Люди живы, в сборе рота,
Значит, рейнджер бежит.
Это мы, и мы бежим,
Не за властью и наживой.
Мы бежим, мы бежим,
Потому что живы.
Часть 1
Святой вопль королей
Из текста «More Light»
Когда высох бензин
Машины встали
Телевизоры умерли
Свет погас
Наши каблуки
Выбивали искры из асфальта
И только эти искры
Делали мир светлее[1 - Здесь и далее пер. автора]
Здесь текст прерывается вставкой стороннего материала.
-- ==== Sys2Proof/WellFormed.lean ====
section
/-! DEFINITION. Which commands are well formed: the field ranges of the tile instructions (R180, R184 to R198) and the ranges of the numbers that the other commands name. -/

namespace Sys2Proof

/-! ### Tile instructions -/

/-- A flag or queue handle names one of the 49 fields (R184): `lo` is the lowest bit of its field number. -/
def handleOk (lo h : Nat) : Bool := decide (h / 2 ^ lo < 49)

/-- MVM and TMVM (R192). -/
def prodOk (o : ProdOps) : Bool := decide (o.arr.toNat + o.nch.toNat ≤ 15) && decide (o.gsel.toNat ≤ 4)

/-- SIDE.FETCH (R193). The chain of its blocks stays within the 16 logical arrays. -/
def fetchOk (o : FetchOps) : Bool :=
  decide (o.arr.toNat + o.nblk.toNat ≤ 15) && decide (o.ca.toNat ≤ 64) && handleOk 10 o.queue.toNat

/-- SIDE.ENC (R193): T_a from 1.0 to 31.0 in FP16. -/
def encOk (o : EncOps) : Bool :=
  decide (o.ca.toNat ≤ 64) && decide (0x3C00 ≤ o.ta.toNat) && decide (o.ta.toNat ≤ 0x4FC0)

/-- SIDE.WADD (R193). -/
def waddOk (o : WaddOps) : Bool := decide (o.cw.toNat ≤ 1024) && decide (o.ca.toNat ≤ 64)

/-- SIDE.AADD (R193). -/
def aaddOk (o : AaddOps) : Bool := decide (o.ca.toNat ≤ 64) && handleOk 10 o.queue.toNat

/-- The largest element count of a VEC format (R195); none is reserved. -/
def vecLimit (fmt : Nat) : Nat :=
  match fmt with
  | 0 => 128
  | 1 => 256
  | 2 => 512
  | 3 => 512
  | 4 => 256
  | _ => 0

/-- The element count of VEC (R195). -/
def vecCountOk (o : VecOps) : Bool :=
  let n := o.elems.toNat + 1
  let f := o.fmt.toNat
  let d := o.dfmt.toNat
  decide (n ≤ vecLimit f) && decide (n ≤ vecLimit d) &&
    (decide (f < 3) && decide (d < 3) || n % 32 == 0)

/-- VEC with one format in and out: `fmts` are the formats the function accepts. -/
def vecSameOk (fmts : List Nat) (o : VecOps) : Bool :=
  fmts.contains o.fmt.toNat && o.dfmt == o.fmt && vecCountOk o

/-- CVT, ENC and DEC. -/
def vecConvOk (src dst : List Nat) (o : VecOps) : Bool :=
  src.contains o.fmt.toNat && dst.contains o.dfmt.toNat && vecCountOk o

/-- DOT (R196). -/
def dotOk (o : DotOps) : Bool := decide (o.ofmt.toNat < 3) && (o.wfmt != 3 || o.ofmt == 0)

/-- SAMPLE (R197). -/
def sampleOk (o : SampleOps) : Bool := decide (o.mmode.toNat < 3)

/-! ### Every command -/

/-- Whether a path that the tables number from 0 names one that exists. -/
def belowOk (n limit : Nat) : Bool := decide (n < limit)

/-- A router input or output is one of five. -/
def portOk (i : BitVec 3) : Bool := decide (i.toNat < 5)

/-- A tile position exists. -/
def posOk (t : TileIx) : Bool := decide (t.toNat < positions)

/-- A physical array exists. -/
def arrOk (p : BitVec 5) : Bool := decide (p.toNat < 17)

/-- Whether a command is well formed: its numbers name what exists, and the fields of a tile instruction are in the
ranges that the load check admits. -/
def wellFormed : Instr → Bool
  | .nop w | .bar w _ _ => posOk w.tile
  | .loopBegin w _ body _ => posOk w.tile && decide (1 ≤ body.toNat) && decide (body.toNat ≤ 8190)
  | .loopPset w .. | .loopPadd w .. => posOk w.tile
  | .flagWait w h v => posOk w.tile && handleOk 12 h.toNat && decide (1 ≤ v.toNat)
  | .flagSignal w h v => posOk w.tile && handleOk 12 h.toNat && decide (1 ≤ v.toNat) && decide (v.toNat ≤ 255)
  | .flagSignalArrive t h | .flagWaitAnswer t h => posOk t && handleOk 12 h.toNat
  | .queueTake w _ _ q | .queuePeek w _ _ q | .queueRelease w _ q | .movePut w _ _ q => posOk w.tile && handleOk 10 q.toNat
  | .moveSend w .. | .moveRecv w .. | .moveSrd w .. | .moveSwr w .. | .moveRrd w .. | .moveRwr w .. | .moveRflag w _ =>
    posOk w.tile
  | .mvm w o | .tmvm w o => posOk w.tile && prodOk o
  | .sideFetch w o => posOk w.tile && fetchOk o
  | .sideEnc w o => posOk w.tile && encOk o
  | .sideWadd w o => posOk w.tile && waddOk o
  | .sideAadd w o => posOk w.tile && aaddOk o
  | .vecCopy w o => posOk w.tile && vecSameOk [0, 1, 2, 3, 4] o
  | .vecAdd w o | .vecSub w o | .vecMul w o | .vecFma w o | .vecMax w o | .vecMin w o | .vecAbs w o | .vecScale w o
  | .vecSumred w o | .vecMaxred w o | .vecSqsumred w o => posOk w.tile && vecSameOk [0, 1, 2] o
  | .vecExp2 w o | .vecLog2 w o | .vecRcp w o | .vecRsqrt w o => posOk w.tile && vecSameOk [0] o
  | .vecCvt w o => posOk w.tile && vecConvOk [0, 1, 2] [0, 1, 2] o
  | .vecEnc w o => posOk w.tile && vecConvOk [0, 1] [3, 4] o
  | .vecDec w o => posOk w.tile && vecConvOk [3, 4] [0, 1] o
  | .dot w o => posOk w.tile && dotOk o
  | .sample w o => posOk w.tile && sampleOk o
  | .sclAdd w .. | .sclSub w .. | .sclAnd w .. | .sclOr w .. | .sclXor w .. | .sclSll w .. | .sclSrl w .. | .sclSra w ..
  | .sclSlt w .. | .sclSltu w .. | .sclMul w .. | .sclMulhu w .. | .sclDivu w .. | .sclRemu w .. | .sclAddi w ..
  | .sclAndi w .. | .sclOri w .. | .sclLi w .. | .sclLih w .. | .sclLd w .. | .sclLw w .. | .sclLb w .. | .sclSd w ..
  | .sclSw w .. | .sclSb w .. | .sclBeq w .. | .sclBne w .. | .sclBlt w .. | .sclBge w .. | .sclBltu w .. | .sclJmp w _
  | .sclTop w .. | .sclFromp w .. => posOk w.tile
  | .arrayPassComplete t _ | .transposePassComplete t _ => posOk t
  | .converterSelfTest t p _ | .arrayProgramDone t p _ | .arrayEraseDone t p | .patrol t p _ _ | .refresh t p _ _ =>
    posOk t && arrOk p
  | .arrayProgramRequest .. => true
  | .dataFlitReceive t i _ | .laneSwap t i | .syncFlitReceive t i _ | .routerOutputTurn t i => posOk t && portOk i
  | .barrierReleaseArrive _ t | .repairHoldEnd _ t _ => posOk t
  | .barrierDecide _ | .asyncSignalArrive _ | .stallTimeout _ | .domainFirstStep _ | .stageStepStart .. => true
  | .domCtrlRestart .. | .domCtrlStop .. | .domCtrlUnload .. => true
  | .ringAppendWrite .. | .ringHoldAccept .. | .ringConsumeRead .. | .ringSafePoint _ => true
  | .stackRequestAccept k | .stackReadReturn k _ | .stackInterfaceLost k => belowOk k.toNat 28
  | .loadModel .. | .replace _ | .repair _ | .abortProm | .unload | .purge | .adapter _ | .grammar _ => true
  | .grammarJobWrite .. | .shardFetchComplete .. | .shardDeadlineExpire .. | .promenadeAdmissionStop _
  | .stageProgrammed .. | .unloadDrained _ => true
  | .new _ | .cont _ | .cancel _ | .release _ | .tune _ => true
  | .admission c => belowOk c.toNat 7
  | .admitTimeout _ | .slotRecordsIssue _ | .resultRecordsRead _ | .responseWrite _ | .noticeWrite _ | .handleLapse _ => true
  | .frameReceive p _ | .portRetrainDone p _ | .portTrainingDone p _ _ | .laneRestripe p | .spareWavelengthReady p
  | .frameSend p | .sync p _ _ _ | .syncRes p _ | .rwr p _ _ | .rrd p _ | .rflag p _ | .rdata p _ _ | .compl p _
  | .msg p _ _ | .syncExchange p => belowOk p.toNat 96
  | .wavelengthFault p n | .lane p n _ _ => belowOk p.toNat 96 && belowOk n.toNat 9
  | .barArrive _ | .barRelease _ | .hold .. | .freeze _ | .winClose _ | .winCloseAck _ | .winCloseAckSend .. => true
  | .heartbeat .. | .join .. => true
  | .rcompTimeout .. | .winCloseTimeout .. | .winCmdOpen .. | .winCmdClose .. => true
  | .heartbeatSend | .managerLoss | .standbyTakeover | .holdoverEnter | .rackEpochEdge _ | .rackRefAbsent
  | .rackRefRestored => true
  | .perstNAssert | .hostLinkDown | .hostLinkTrained .. | .cxlMemAccess .. | .hostReadCompletion .. | .hostCplTimeout ..
  | .ideFailure _ => true
  | .cmConnectRequest .. | .rdmaWrite .. | .rdmaRead .. | .send .. | .responseSend .. | .responseSendAck .. | .qpError ..
  | .svcLinkDown _ | .qpCmdReset .. => true
  | .regRead _ | .regWrite .. | .state | .imageBegin _ | .imageData .. | .imageEnd _ | .recoveryHost | .entdaa _ | .setdasa
  | .setEndpointId _ | .getVersion | .getCapabilities | .negotiateAlgorithms | .getDigests | .getCertificate .. | .challenge _
  | .getMeasurements _ => true
  | .nvmBegin .. | .nvmEnd .. | .nvmAbort _ | .nvmWindowWrite .. | .enterRecovery _ | .arm | .go _ | .commit ..
  | .discard _ | .stagedApply _ | .tenantReset .. | .unfreeze .. => true
  | .registerWrite .. | .numLflagClear .. => true
  | .scratchApertureAccess _ t _ _ _ => posOk t
  | .hkcDataRead _ | .flogAckWrite .. | .calSet .. | .calendarBroadcast _ | .loopCmdWrite .. | .pwrCapWrite ..
  | .traceClear .. | .calStart .. | .calAbort _ => true
  | .calPartDone bad => bad.all (fun b => posOk b.1 && arrOk b.2.1)
  | .ledgerSummaryFlush _ | .ledgerJournalFlush _ | .ledgerCheckpoint _ => true
  | .modResetNRelease | .startSequenceAdvance _ | .ready | .strapDebugRelease => true
  | .domainRampDone .. => true
  | .hkcConversion .. | .coolantWarningClear _ | .throttleStep _ | .powerCapStep _ | .pumpDemandUpdate | .flowMeasure _
  | .flowStop | .pwrGoodDeassert | .mainInputLow | .stopReqNAssert | .modResetNAssert | .keep12vLoss | .holdupOkDeassert
  | .stopStageEnd _ | .supplyFault _ | .keeperHeartbeatLoss => true
  | .phaseFail .. => true
  | .pairLockstepMismatch c _ => belowOk c.toNat 7
  | .horizonAdvance => true
  | .beatReport t => posOk t
  | .temperatureBandCount | .ioAgentRead .. | .keep12vPresent | .pwrGoodAssert | .holdupOkAssert | .perstNRelease => true
  | .fieldSelfTestDone f _ => belowOk f.toNat 49

end Sys2Proof
end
Ной, ответ на вопрос репортера «Classic Rock», пресс-конференция «Broken Flowers» на «Download-2010»
Нельзя быть вечно молодым. Хочется, но нельзя. Не потому, что невозможно – нет ничего невозможного. Но необходимо повзрослеть, чтобы осознать, как много мы теряем, перестав быть молодыми. Когда тебе девятнадцать, ты врубаешь шнур в комбик – и все, ты король мира. О тебе никто не знает, о тебе никто не пишет, но ты король мира… Если вы спросите меня, кому я завидую, я скажу: «Самому себе много лет назад, когда я был королем мира».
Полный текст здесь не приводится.